**Your task:**
Reproduce, exactly and in full, only the lines below from the one containing "def sigAluToA : SignalSet" through the one containing "step5 : SignalSet := noSignals".

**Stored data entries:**
"""

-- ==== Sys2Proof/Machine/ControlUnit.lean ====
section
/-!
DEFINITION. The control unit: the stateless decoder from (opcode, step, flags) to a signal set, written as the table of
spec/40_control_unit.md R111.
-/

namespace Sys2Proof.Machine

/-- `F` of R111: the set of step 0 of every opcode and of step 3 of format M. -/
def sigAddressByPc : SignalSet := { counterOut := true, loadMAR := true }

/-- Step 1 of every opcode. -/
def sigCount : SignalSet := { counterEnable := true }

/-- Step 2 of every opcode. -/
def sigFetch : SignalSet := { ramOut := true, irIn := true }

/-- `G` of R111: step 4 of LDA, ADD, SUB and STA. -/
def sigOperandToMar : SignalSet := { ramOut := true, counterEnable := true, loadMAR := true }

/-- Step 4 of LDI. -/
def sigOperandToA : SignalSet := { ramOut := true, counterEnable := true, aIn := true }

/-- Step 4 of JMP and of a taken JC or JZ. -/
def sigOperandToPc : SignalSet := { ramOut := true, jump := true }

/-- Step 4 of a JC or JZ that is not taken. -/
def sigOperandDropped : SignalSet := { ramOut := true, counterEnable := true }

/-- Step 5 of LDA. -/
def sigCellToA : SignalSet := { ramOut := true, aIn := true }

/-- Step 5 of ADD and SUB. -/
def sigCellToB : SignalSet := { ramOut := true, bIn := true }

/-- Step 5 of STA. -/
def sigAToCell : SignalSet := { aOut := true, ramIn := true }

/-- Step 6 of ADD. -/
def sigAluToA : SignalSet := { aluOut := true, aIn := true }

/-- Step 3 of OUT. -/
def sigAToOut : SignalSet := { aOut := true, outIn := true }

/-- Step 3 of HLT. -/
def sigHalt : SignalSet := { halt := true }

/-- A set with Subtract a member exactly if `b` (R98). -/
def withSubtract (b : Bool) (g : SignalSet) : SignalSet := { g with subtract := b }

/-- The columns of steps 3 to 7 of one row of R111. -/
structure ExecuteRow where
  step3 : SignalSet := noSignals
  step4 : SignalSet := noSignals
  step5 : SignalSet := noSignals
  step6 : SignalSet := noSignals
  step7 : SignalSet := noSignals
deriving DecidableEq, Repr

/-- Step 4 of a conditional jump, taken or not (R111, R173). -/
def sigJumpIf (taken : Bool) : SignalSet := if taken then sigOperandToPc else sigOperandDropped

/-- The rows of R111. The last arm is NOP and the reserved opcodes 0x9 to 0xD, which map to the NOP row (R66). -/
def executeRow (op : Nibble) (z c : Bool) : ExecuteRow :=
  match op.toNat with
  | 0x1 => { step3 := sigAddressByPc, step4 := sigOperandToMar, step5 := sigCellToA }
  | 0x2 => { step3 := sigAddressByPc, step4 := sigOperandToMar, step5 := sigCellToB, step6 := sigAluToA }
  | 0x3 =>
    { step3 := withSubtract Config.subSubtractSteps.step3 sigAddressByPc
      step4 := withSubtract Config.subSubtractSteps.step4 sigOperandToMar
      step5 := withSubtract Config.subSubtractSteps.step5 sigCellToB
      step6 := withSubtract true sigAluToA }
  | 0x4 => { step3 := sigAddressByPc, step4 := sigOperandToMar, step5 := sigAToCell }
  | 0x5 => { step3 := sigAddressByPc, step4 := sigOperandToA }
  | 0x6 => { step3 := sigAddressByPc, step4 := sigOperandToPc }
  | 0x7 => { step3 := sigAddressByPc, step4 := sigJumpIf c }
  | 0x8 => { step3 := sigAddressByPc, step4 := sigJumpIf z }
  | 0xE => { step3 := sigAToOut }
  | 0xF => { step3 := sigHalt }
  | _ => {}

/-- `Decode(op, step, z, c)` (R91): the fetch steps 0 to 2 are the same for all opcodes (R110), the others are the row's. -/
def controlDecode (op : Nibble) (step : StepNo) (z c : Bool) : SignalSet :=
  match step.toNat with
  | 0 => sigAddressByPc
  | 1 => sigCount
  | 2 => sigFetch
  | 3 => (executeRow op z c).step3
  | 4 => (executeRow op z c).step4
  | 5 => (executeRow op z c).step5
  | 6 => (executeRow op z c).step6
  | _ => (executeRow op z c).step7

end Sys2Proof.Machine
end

"""
"""

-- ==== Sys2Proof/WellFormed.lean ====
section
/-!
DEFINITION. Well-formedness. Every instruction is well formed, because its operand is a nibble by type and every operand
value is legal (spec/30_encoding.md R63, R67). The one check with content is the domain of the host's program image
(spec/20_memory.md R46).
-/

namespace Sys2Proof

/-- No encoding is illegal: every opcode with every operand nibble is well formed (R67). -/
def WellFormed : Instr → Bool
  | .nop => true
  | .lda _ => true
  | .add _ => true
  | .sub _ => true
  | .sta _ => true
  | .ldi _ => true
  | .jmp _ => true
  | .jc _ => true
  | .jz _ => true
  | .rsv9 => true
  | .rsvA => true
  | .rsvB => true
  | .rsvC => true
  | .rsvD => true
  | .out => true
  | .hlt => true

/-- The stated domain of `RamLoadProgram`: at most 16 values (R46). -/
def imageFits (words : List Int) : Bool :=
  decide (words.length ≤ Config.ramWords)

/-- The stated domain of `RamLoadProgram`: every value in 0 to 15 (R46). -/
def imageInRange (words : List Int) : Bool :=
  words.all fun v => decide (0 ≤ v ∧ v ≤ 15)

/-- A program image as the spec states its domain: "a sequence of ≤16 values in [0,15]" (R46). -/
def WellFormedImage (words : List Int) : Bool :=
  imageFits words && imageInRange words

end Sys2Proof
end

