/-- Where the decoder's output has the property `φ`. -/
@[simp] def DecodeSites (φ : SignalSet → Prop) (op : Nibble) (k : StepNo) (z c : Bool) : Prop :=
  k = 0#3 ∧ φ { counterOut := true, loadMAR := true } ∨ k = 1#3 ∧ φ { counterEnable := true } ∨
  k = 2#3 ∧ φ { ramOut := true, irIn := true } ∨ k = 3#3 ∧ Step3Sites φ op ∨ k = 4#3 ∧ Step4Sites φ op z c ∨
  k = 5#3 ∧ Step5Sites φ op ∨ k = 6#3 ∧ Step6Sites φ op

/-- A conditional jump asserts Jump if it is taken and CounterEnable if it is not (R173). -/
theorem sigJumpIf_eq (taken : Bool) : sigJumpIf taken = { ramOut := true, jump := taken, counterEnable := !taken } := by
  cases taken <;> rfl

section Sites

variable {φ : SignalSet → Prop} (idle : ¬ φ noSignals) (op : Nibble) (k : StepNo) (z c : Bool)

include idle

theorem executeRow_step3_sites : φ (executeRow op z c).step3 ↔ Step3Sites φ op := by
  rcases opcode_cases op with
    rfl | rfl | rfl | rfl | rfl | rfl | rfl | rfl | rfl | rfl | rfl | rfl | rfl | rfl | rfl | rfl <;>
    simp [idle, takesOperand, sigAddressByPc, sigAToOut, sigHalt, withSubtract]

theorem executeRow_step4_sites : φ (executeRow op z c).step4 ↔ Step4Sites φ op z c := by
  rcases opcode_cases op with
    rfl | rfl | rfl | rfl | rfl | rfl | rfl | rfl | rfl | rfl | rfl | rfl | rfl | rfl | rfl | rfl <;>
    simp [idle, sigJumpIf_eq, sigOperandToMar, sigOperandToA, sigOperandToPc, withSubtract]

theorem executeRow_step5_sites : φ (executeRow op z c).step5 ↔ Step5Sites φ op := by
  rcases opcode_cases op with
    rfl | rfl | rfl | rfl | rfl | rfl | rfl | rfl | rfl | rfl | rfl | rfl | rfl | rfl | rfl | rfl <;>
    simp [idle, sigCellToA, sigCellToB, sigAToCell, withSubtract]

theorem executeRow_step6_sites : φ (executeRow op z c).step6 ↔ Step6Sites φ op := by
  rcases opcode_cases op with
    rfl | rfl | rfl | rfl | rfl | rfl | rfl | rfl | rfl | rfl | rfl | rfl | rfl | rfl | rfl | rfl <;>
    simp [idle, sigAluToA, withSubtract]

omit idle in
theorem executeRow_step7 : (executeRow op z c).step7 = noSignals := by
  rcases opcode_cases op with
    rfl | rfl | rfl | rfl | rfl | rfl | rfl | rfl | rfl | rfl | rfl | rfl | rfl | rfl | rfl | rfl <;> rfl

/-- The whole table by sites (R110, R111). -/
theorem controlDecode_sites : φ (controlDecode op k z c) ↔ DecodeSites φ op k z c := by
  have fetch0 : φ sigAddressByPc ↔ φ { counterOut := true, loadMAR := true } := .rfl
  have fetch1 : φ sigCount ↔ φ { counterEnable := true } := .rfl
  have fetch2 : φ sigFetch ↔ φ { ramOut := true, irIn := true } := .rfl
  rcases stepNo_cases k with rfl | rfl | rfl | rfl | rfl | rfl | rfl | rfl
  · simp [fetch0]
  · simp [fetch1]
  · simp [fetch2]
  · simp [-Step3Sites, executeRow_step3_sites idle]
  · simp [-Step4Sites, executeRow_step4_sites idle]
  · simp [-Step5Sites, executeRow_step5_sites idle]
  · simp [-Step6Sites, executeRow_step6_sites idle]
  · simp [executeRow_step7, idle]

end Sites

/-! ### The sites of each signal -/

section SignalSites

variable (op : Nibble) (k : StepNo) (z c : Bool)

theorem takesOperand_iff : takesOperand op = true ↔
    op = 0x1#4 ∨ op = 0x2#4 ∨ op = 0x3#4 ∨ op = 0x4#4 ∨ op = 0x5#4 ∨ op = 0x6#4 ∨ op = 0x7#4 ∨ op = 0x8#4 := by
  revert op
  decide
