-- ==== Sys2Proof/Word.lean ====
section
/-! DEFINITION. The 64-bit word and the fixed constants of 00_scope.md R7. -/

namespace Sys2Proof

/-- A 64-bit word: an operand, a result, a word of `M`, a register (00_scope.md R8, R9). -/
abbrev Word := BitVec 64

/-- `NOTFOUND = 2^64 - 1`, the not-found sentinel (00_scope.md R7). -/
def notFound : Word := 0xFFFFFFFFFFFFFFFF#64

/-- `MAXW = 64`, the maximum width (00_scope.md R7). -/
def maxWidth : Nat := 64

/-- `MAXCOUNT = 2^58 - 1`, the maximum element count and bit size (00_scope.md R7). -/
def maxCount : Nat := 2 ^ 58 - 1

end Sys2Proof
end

"""

**Your response:**
def sigAluToA : SignalSet := { aluOut := true, aIn := true }

/-- Step 3 of OUT. -/
def sigAToOut : SignalSet := { aOut := true, outIn := true }

/-- Step 3 of HLT. -/
def sigHalt : SignalSet := { halt := true }

/-- A set with Subtract a member exactly if `b` (R98). -/
def withSubtract (b : Bool) (g : SignalSet) : SignalSet := { g with subtract := b }

/-- The columns of steps 3 to 7 of one row of R111. -/
structure ExecuteRow where
  step3 : SignalSet := noSignals
  step4 : SignalSet := noSignals
  step5 : SignalSet := noSignals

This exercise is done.